This Israeli Helped One of the World's Biggest Jewish Organizations - Now He’s in Trouble

The Joint had a dangerous data leak. An ultra-orthodox student discovered it and now finds himself in a bind with possible criminal implications

רן בר זיק - צרובה
Ran Bar-Zik
רן בר זיק - צרובה
Ran Bar-Zik

Leaks of information – so we have learned over the past several years – are not always the result of sophisticated attacks by genius hackers with cutting-edge technological know-how. Most times, such mishaps are the product of negligence or a lack of professional knowledge on the part of those designing a website, which is then exploited through the use of something as simple as Google. And that’s precisely what happened with the Israeli scholarship application website of the major international Jewish organization the American Joint Distribution Committee – which is commonly known as the Joint.

The Jerusalem offices of the American Joint Distribution Committee – which is commonly known as the Joint.Credit: Faruk

Granted, our names, ID numbers and addresses get leaked all the time. In Israel, they have been available to anyone who is interested due to the information leak last year via the Elector voter app and as a result of a huge number of bots on the Telegram messaging service. Anyone who wishes so, can enter a name and get the Israeli ID number and current address of any Israeli citizen. But there are also more sensitive documents that, if they fall into the wrong hands, could turn a person into a target of a real cyberattack extortion bid.

Copies of our bank statements, National Insurance Institute records and any documents relating to disability and chronic illness, for example, are just such documents because they contain extremely sensitive details that together can actually facilitate identity theft. All these, it turns out, have to be submitted by university students seeking a scholarship from the Joint – and they are now available via Google due to a careless oversight which allows one to search the web and find these documents.

In the best of cases, such leaks are discovered by individuals with good intentions, some of whom don’t even have technical backgrounds. Case in point: it was Shmuel Lenchner, an ultra-Orthodox student studying a course for cybersecurity practitioners at the Technion Israel Institute of Technology, who discovered the issue with the Joint data. After stumbling on the leak, Lenchner did the responsible thing and contacted the Israel National Cyber Directorate to report the problem. (In Israel, it’s also worth reporting such things to the Privacy Protection Authority).

The Cyber Authority contacted the Joint, which took the website down. Lenchner reported on the incident on his LinkedIn page and went on with his life.
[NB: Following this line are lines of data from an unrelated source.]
/-- R232, R236, R238, R239: LDB leaves its bank LOADING from the vault offset with the pair's rows, the first not before the next
cycle, or ends the call with FMT, RANGE or ALIGN and the bank EMPTY; a load of the bank that has rows to move goes on without it.
PASS and PASSW wait for a bank that is LOADING, end the call with BANK on an EMPTY one, and on a LOADED one end it at a row with ALIGN
when its elements or their pitch are not multiples of 4 and with RANGE when its bytes or scales leave the window; else they enter one row
a cycle once the row's earlier write has landed and the accesses that the push follows have performed (R138, R230): each element takes
the pass, added or alone, and the row lands 8 cycles later. BIAS ends the call with ALIGN or RANGE, and waits in the same way. R105, R239: a
word of what a row or BIAS reads that is not usable is waited for, its fill started or joined; a fill that failed ends the call with
XLATE or POISON, and poison in those bytes with POISON. A fault names the entry, the word and the row (R245); MSTAT keeps the first. -/
def Obligations.RoutineLoadsAndPasses : Prop :=
  ∀ (s : State) (r : MRun) (t ma : BitVec 3) (row0 nrm1 fsel : BitVec 5) (b : BitVec 1) (e a f : Nat)
    (p : Vector Word 8) (ws : BitVec 8) (team : Team),
    let c := s.issue.x.val / 16
    let m := (s.core c).mtx
    m.run = some r → r.cmd.kind = .call e a f p ws → r.ended = false → s.teamOf r.cmd.x = some team →
    r.cmd.x.val / 16 = c →
    let bank := if b = 0 then m.bank0 else m.bank1
    let put (q : Mtx) (k : Bank) : Mtx := if b = 0 then { q with bank0 := k } else { q with bank1 := k }
    let d := (r.m[ma.toNat]'ma.isLt).toNat
    let stopped : MRun := { r with
      ended := true, row := 0, fill := none, bad := none, begun := false, last := max r.last (m.cyc + 1) }
    let next : MRun := { r with w := r.w + 1, steps := r.steps + 1, row := 0, begun := false, ended := r.stop }
    let waits (i : Instr) : Prop :=
      exec i s = .next (s.setCore c { s.core c with mtx := { m with run := some { r with begun := true } } })
    let ready : Prop := s.clearOf r.cmd.x r.cmd.after = true
    let fails (i : Instr) (q : Mtx) (code frow : Nat) : Prop :=
      ∃ u, exec i s = .next u ∧
        (u.core c).mtx = { q with run := some stopped } ∧
        ((s.ctx r.cmd.x).mstat.toNat / 2 ^ 8 % 16 = 0 → (u.ctx r.cmd.x).mstat.toNat / 2 ^ 8 % 16 = code ∧
          (u.ctx r.cmd.x).mstat.toNat / 2 ^ 13 % 64 = e % 64 ∧ (u.ctx r.cmd.x).mstat.toNat / 2 ^ 19 % 512 = r.w % 512 ∧
          (u.ctx r.cmd.x).mstat.toNat / 2 ^ 28 % 32 = frow % 32) ∧
        ((s.ctx r.cmd.x).mstat.toNat / 2 ^ 8 % 16 ≠ 0 → u.ctx r.cmd.x = s.ctx r.cmd.x)
    let covers (lo n w : Nat) : Prop := lo / 4 ≤ w ∧ 4 * w < lo + n
    let whole (lo n : Nat) : Prop := ∀ w, covers lo n w → s.usable c false w = true
    let sound (lo n : Nat) : Prop := ∀ w, covers lo n w → s.poisoned ⟨c, false, 4 * w⟩ = false
    let fills (i : Instr) (lo n : Nat) : Prop :=
      ∃ u w k id, exec i s = .next u ∧ covers lo n w ∧ (s.core c).mapOf false w = some k ∧
        (u.core c).mtx = { m with run := some { r with begun := true, fill := some id } } ∧
        (∃ o ∈ u.ops, o.id = id ∧ o.core = c ∧ o.task = k.task ∧ o.kind = .fill k.n ∧ o.va = k.va / 64 * 64) ∧
        u = { s with cores := u.cores, ops := u.ops, nextOp := u.nextOp }
    let reads (i : Instr) (lo n frow : Nat) : Prop :=
      (¬ whole lo n → r.bad = none → fills i lo n) ∧
      (∀ k, ¬ whole lo n → r.bad = some k → fails i m (if k = 4 then 5 else 6) frow) ∧
      (whole lo n → ¬ sound lo n → fails i m 6 frow)
    let emptied : Mtx := { put m { bank with st := .empty } with
      past := m.past ++ (match bank.st with
        | .loading o x y w z => [⟨o, x, y, w, z⟩]
        | _ => []) }
    let pair := SMap.get (0 : BitVec 10) m.ft (if fsel.toNat < 16 then fsel.toNat else f % 16)
    let af := pair.setWidth 5
    let bf := (pair >>> 5).setWidth 5
    let ldb := exec (.ldb b fsel ma) s
    let old (tile row col : Nat) : Nat := (SMap.get (0 : BitVec 32) m.acc (tile * 6144 + row * 192 + col)).toNat
    let tile := (a + t.toNat) % 8
    (modeOf af bf = none → fails (.ldb b fsel ma) emptied 3 0) ∧
    (∀ md, modeOf af bf = some md →
      (2 ^ 24 ≤ d ∨ team.vaultSize < d + 768 * md.rb → fails (.ldb b fsel ma) emptied 1 0) ∧
      (d < 2 ^ 24 → d + 768 * md.rb ≤ team.vaultSize → d % 768 ≠ 0 → fails (.ldb b fsel ma) emptied 2 0) ∧
      (d < 2 ^ 24 → d + 768 * md.rb ≤ team.vaultSize → d % 768 = 0 →
        ldb = .next (s.setCore c { s.core c with mtx :=
          { put emptied ⟨.loading d 0 md.rb r.w (m.cyc + 1), af, bf, []⟩ with run := some next } }))) ∧
    (bank.st = .empty → fails (.pass t row0 nrm1 b ma) m 4 r.row ∧ fails (.passw t row0 nrm1 b ma) m 4 r.row) ∧
    (let o := d % 2 ^ 20
     (o % 4 ≠ 0 → fails (.bias t row0 nrm1 ma) m 2 0) ∧ (o % 4 = 0 → ¬ ready → waits (.bias t row0 nrm1 ma)) ∧
     (o % 4 = 0 → ready → s.errs = [] →
       (team.spadSize < o + 768 → fails (.bias t row0 nrm1 ma) m 1 0) ∧
       (o + 768 ≤ team.spadSize → reads (.bias t row0 nrm1 ma) (team.spadBase + o) 768 0))) ∧
    (∀ o x y w z, bank.st = .loading o x y w z → waits (.pass t row0 nrm1 b ma) ∧ waits (.passw t row0 nrm1 b ma)) ∧
    (∀ md (av sv : Nat), bank.st = .loaded → modeOf bank.af bank.bf = some md → row0.toNat + nrm1.toNat < 32 →
      r.row ≤ nrm1.toNat →
      let both (k : Instr → Prop) : Prop := k (.pass t row0 nrm1 b ma) ∧ k (.passw t row0 nrm1 b ma)
      let ea := d % 2 ^ 20 + r.row * (d / 2 ^ 40 % 2 ^ 12)
      let row := row0.toNat + r.row
      let sa := d / 2 ^ 20 % 2 ^ 20 + r.row * (d / 2 ^ 52 % 2 ^ 12)
      let key := tile * 32 + row
      let lo := team.spadBase + ea
      let ls := team.spadBase + sa
      (ea % 4 ≠ 0 ∨ d / 2 ^ 40 % 2 ^ 12 % 4 ≠ 0 → both (fun i => fails i m 2 r.row)) ∧
      (ea % 4 = 0 → d / 2 ^ 40 % 2 ^ 12 % 4 = 0 →
      (team.spadSize < ea + md.abytes ∨ team.spadSize < sa + md.nb → both (fun i => fails i m 1 r.row)) ∧
      (ea + md.abytes ≤ team.spadSize → sa + md.nb ≤ team.spadSize →
       (m.cyc < SMap.get 0 r.land key ∨ ¬ ready → both waits) ∧
       (SMap.get 0 r.land key ≤ m.cyc → ready → s.errs = [] →
        both (fun i => reads i lo md.abytes r.row) ∧
        (whole lo md.abytes → sound lo md.abytes → both (fun i => reads i ls md.nb r.row)) ∧
        (whole lo md.abytes → sound lo md.abytes → whole ls md.nb → sound ls md.nb →
        av = Memory.rdN (s.core c).spad lo md.abytes → sv = Memory.rdN (s.core c).spad ls md.nb →
        let enters (i : Instr) (first : Bool) : Prop :=
          ∃ u q, exec i s = .next u ∧ (u.core c).mtx.run = some q ∧ SMap.get 0 q.land key = m.cyc + 8 ∧
            q.last = max r.last (m.cyc + 8) ∧
            { q with land := r.land, last := r.last } = (if r.row = nrm1.toNat then { next with fill := none }
              else { r with row := r.row + 1, begun := true, fill := none }) ∧
            (∀ p l col, p < 8 → l < 32 → col < 192 →
              (SMap.get (0 : BitVec 32) (u.core c).mtx.acc (p * 6144 + l * 192 + col)).toNat =
                if p = tile ∧ l = row then (passElem md bank av sv col (old p l col) first).code % 2 ^ 32
                else old p l col) ∧
            u.dram = s.dram ∧ (u.core c).spad = (s.core c).spad ∧ (u.core c).vault = (s.core c).vault
        enters (.pass t row0 nrm1 b ma) false ∧ enters (.passw t row0 nrm1 b ma) true)))))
A screen capture from Shmuel Lenchner showing what type of data was leaked from the Joint's website for scholarship applications Credit: Screen capture

That could have been the end of the story – a simple technical mishap at a negligent website that exposed information belonging to its users and that was remedied when discovered. But what happened after demonstrates the risks that those who are exposed to such cybersecurity mishaps assume.

After a few days, Lenchner’s cellphone rang. It was two high-ranking women from the Joint calling. They asked him a lot of technical questions - including if he had used a hacking tool (not Google) to gain access to the documents on the Joint’s website. They allegedly put him under heavy pressure to sign a statement committing that he had not saved the material that he had found in the “hack” and that he had also not passed it on to anyone else. (For its part, the Joint said that it was made clear to Lenchner that he could amend the statement if he wished so that he would be comfortable with the text).

Lenchner stressed out. He’s not an intel agent or experienced cyber researcher or journalist who might be used to being in such a situation: If he were to admit to using a tool that violates Google’s terms of use, he might run the risk of a criminal indictment.

The website for scholarship applications left data exposed through a simple 'hack' of GoogleCredit: Screen capture

Jonathan Klinger, a lawyer specializing in internet law, surmised that “the reason they want a statement is to cover themselves, so that if information was in fact leaked from another source, they might argue in their defense that Shmuel lied here, and they would place the blame on him for the hack.” Lenchner refused to sign.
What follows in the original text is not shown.